Your instructions: Only one stretch of the records below should be repeated. It starts with the line containing "obtain ⟨u, hu, hbits⟩" and goes on through the line containing "exact fun off width v hlow hhigh hhold =>", exactly as written.

+ + + + +

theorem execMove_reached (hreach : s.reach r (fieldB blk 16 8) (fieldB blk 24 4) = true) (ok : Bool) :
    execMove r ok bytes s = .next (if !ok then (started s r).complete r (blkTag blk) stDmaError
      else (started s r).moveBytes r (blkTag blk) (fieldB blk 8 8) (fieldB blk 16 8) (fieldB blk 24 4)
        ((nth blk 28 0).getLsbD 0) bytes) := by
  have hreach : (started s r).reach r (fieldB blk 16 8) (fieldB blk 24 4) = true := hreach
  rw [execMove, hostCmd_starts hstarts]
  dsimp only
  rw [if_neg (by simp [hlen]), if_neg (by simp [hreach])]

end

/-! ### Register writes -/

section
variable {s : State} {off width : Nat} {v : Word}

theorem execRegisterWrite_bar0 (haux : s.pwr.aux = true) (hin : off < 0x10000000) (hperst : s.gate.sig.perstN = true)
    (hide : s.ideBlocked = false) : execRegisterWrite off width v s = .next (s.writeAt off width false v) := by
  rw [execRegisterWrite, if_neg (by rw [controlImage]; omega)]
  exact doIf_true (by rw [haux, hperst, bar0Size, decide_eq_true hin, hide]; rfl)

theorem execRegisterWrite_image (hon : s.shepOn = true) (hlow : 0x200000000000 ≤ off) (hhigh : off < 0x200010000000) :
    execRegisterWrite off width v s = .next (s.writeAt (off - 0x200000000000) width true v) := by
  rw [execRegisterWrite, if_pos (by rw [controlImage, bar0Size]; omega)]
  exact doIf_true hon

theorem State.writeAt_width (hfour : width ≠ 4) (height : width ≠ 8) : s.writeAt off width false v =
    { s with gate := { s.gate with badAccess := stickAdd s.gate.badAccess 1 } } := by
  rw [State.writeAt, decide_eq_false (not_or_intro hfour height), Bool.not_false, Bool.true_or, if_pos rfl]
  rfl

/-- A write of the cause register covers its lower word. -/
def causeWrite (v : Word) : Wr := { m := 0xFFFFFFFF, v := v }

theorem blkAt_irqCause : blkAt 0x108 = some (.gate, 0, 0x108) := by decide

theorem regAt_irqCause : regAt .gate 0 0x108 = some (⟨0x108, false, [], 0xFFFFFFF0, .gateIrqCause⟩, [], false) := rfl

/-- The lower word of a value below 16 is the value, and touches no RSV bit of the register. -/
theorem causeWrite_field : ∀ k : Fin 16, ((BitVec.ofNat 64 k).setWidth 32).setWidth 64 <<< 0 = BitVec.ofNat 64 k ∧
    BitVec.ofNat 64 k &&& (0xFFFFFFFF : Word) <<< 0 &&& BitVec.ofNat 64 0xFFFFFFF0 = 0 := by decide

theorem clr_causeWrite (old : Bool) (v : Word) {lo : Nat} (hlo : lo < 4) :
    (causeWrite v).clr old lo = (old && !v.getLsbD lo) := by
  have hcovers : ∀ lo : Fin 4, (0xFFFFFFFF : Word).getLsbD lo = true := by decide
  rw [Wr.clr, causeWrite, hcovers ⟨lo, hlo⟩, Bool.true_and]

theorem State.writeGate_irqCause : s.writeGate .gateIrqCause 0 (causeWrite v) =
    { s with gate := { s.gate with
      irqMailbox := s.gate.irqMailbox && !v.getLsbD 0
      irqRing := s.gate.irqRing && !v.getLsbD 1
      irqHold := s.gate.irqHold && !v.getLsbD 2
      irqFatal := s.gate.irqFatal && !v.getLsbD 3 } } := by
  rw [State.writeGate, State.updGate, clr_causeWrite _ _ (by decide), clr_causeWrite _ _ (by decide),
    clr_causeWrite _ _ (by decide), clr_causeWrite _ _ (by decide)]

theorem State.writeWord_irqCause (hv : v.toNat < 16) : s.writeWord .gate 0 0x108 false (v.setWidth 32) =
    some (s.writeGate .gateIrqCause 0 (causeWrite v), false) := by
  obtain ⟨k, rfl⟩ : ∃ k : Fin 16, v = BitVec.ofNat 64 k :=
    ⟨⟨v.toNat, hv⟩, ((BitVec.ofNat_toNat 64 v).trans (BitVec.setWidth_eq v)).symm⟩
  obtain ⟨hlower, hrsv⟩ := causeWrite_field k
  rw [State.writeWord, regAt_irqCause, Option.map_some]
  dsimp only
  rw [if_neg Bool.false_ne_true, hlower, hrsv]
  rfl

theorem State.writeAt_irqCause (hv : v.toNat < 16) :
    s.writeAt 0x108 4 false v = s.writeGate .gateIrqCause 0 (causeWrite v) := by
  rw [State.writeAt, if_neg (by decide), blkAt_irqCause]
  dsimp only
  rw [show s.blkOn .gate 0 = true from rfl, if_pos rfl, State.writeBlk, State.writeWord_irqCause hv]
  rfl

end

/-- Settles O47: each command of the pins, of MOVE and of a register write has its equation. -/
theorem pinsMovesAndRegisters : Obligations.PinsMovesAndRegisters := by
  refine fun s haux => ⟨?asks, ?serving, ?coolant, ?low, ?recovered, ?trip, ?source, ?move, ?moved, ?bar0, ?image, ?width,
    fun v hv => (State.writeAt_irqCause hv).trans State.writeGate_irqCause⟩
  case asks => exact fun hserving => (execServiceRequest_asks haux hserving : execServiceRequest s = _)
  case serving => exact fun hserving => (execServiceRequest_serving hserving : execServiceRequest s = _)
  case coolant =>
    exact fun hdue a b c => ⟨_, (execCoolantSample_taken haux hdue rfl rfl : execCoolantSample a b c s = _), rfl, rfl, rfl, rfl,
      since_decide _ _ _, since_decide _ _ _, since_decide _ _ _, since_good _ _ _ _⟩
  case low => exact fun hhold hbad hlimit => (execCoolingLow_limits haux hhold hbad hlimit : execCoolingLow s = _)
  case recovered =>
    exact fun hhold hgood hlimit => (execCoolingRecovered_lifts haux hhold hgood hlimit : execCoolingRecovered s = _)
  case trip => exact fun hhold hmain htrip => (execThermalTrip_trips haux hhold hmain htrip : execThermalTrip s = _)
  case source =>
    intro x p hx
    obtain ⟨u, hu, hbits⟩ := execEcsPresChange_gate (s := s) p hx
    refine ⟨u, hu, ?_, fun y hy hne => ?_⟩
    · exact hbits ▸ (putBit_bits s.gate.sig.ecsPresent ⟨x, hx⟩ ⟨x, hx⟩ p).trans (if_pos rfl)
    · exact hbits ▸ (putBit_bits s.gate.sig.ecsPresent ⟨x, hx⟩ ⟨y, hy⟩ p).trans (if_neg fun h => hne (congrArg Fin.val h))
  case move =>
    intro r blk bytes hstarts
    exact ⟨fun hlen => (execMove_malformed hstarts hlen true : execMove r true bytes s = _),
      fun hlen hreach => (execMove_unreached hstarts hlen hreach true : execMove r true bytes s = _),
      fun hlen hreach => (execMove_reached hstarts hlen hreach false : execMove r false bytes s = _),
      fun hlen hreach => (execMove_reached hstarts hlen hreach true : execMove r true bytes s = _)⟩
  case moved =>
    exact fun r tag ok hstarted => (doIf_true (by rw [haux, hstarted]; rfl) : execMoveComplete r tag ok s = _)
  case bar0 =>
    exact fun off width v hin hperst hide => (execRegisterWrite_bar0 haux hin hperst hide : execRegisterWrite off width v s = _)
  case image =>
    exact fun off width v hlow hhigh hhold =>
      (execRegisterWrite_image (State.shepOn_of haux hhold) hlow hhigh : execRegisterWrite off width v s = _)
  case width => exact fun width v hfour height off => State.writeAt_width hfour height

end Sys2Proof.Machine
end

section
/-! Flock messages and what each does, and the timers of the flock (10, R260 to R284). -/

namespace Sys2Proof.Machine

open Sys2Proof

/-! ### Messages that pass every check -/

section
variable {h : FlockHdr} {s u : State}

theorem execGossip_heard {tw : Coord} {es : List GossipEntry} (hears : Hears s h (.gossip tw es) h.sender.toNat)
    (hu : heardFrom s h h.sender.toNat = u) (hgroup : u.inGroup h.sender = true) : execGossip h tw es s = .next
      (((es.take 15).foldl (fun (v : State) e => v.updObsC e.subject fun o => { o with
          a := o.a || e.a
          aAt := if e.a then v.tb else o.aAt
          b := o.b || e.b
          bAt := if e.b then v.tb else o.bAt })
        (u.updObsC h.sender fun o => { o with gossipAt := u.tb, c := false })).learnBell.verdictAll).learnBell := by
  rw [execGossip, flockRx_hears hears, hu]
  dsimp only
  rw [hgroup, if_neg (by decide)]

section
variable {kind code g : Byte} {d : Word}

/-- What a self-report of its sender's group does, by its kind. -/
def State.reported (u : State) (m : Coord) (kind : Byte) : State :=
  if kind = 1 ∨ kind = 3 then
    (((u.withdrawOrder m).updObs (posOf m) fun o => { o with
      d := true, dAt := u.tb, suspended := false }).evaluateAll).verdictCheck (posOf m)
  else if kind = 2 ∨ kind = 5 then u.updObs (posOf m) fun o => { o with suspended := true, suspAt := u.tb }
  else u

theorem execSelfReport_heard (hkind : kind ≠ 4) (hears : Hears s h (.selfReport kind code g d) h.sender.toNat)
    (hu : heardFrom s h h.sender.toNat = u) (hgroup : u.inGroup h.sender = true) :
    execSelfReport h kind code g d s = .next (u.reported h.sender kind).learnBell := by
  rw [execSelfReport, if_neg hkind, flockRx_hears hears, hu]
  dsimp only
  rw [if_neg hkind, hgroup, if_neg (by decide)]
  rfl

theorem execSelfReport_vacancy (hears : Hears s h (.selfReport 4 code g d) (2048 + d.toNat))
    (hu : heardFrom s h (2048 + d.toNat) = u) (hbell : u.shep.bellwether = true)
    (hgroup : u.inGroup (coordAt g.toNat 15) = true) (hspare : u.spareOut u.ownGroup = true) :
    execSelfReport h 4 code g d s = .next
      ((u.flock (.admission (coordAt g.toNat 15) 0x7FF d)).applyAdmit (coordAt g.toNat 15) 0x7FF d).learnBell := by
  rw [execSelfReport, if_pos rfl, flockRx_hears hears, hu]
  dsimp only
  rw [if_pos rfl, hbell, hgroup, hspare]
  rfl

+ + + + +

The answer:
    obtain ⟨u, hu, hbits⟩ := execEcsPresChange_gate (s := s) p hx
    refine ⟨u, hu, ?_, fun y hy hne => ?_⟩
    · exact hbits ▸ (putBit_bits s.gate.sig.ecsPresent ⟨x, hx⟩ ⟨x, hx⟩ p).trans (if_pos rfl)
    · exact hbits ▸ (putBit_bits s.gate.sig.ecsPresent ⟨x, hx⟩ ⟨y, hy⟩ p).trans (if_neg fun h => hne (congrArg Fin.val h))
  case move =>
    intro r blk bytes hstarts
    exact ⟨fun hlen => (execMove_malformed hstarts hlen true : execMove r true bytes s = _),
      fun hlen hreach => (execMove_unreached hstarts hlen hreach true : execMove r true bytes s = _),
      fun hlen hreach => (execMove_reached hstarts hlen hreach false : execMove r false bytes s = _),
      fun hlen hreach => (execMove_reached hstarts hlen hreach true : execMove r true bytes s = _)⟩
  case moved =>
    exact fun r tag ok hstarted => (doIf_true (by rw [haux, hstarted]; rfl) : execMoveComplete r tag ok s = _)
  case bar0 =>
    exact fun off width v hin hperst hide => (execRegisterWrite_bar0 haux hin hperst hide : execRegisterWrite off width v s = _)
  case image =>
    exact fun off width v hlow hhigh hhold =>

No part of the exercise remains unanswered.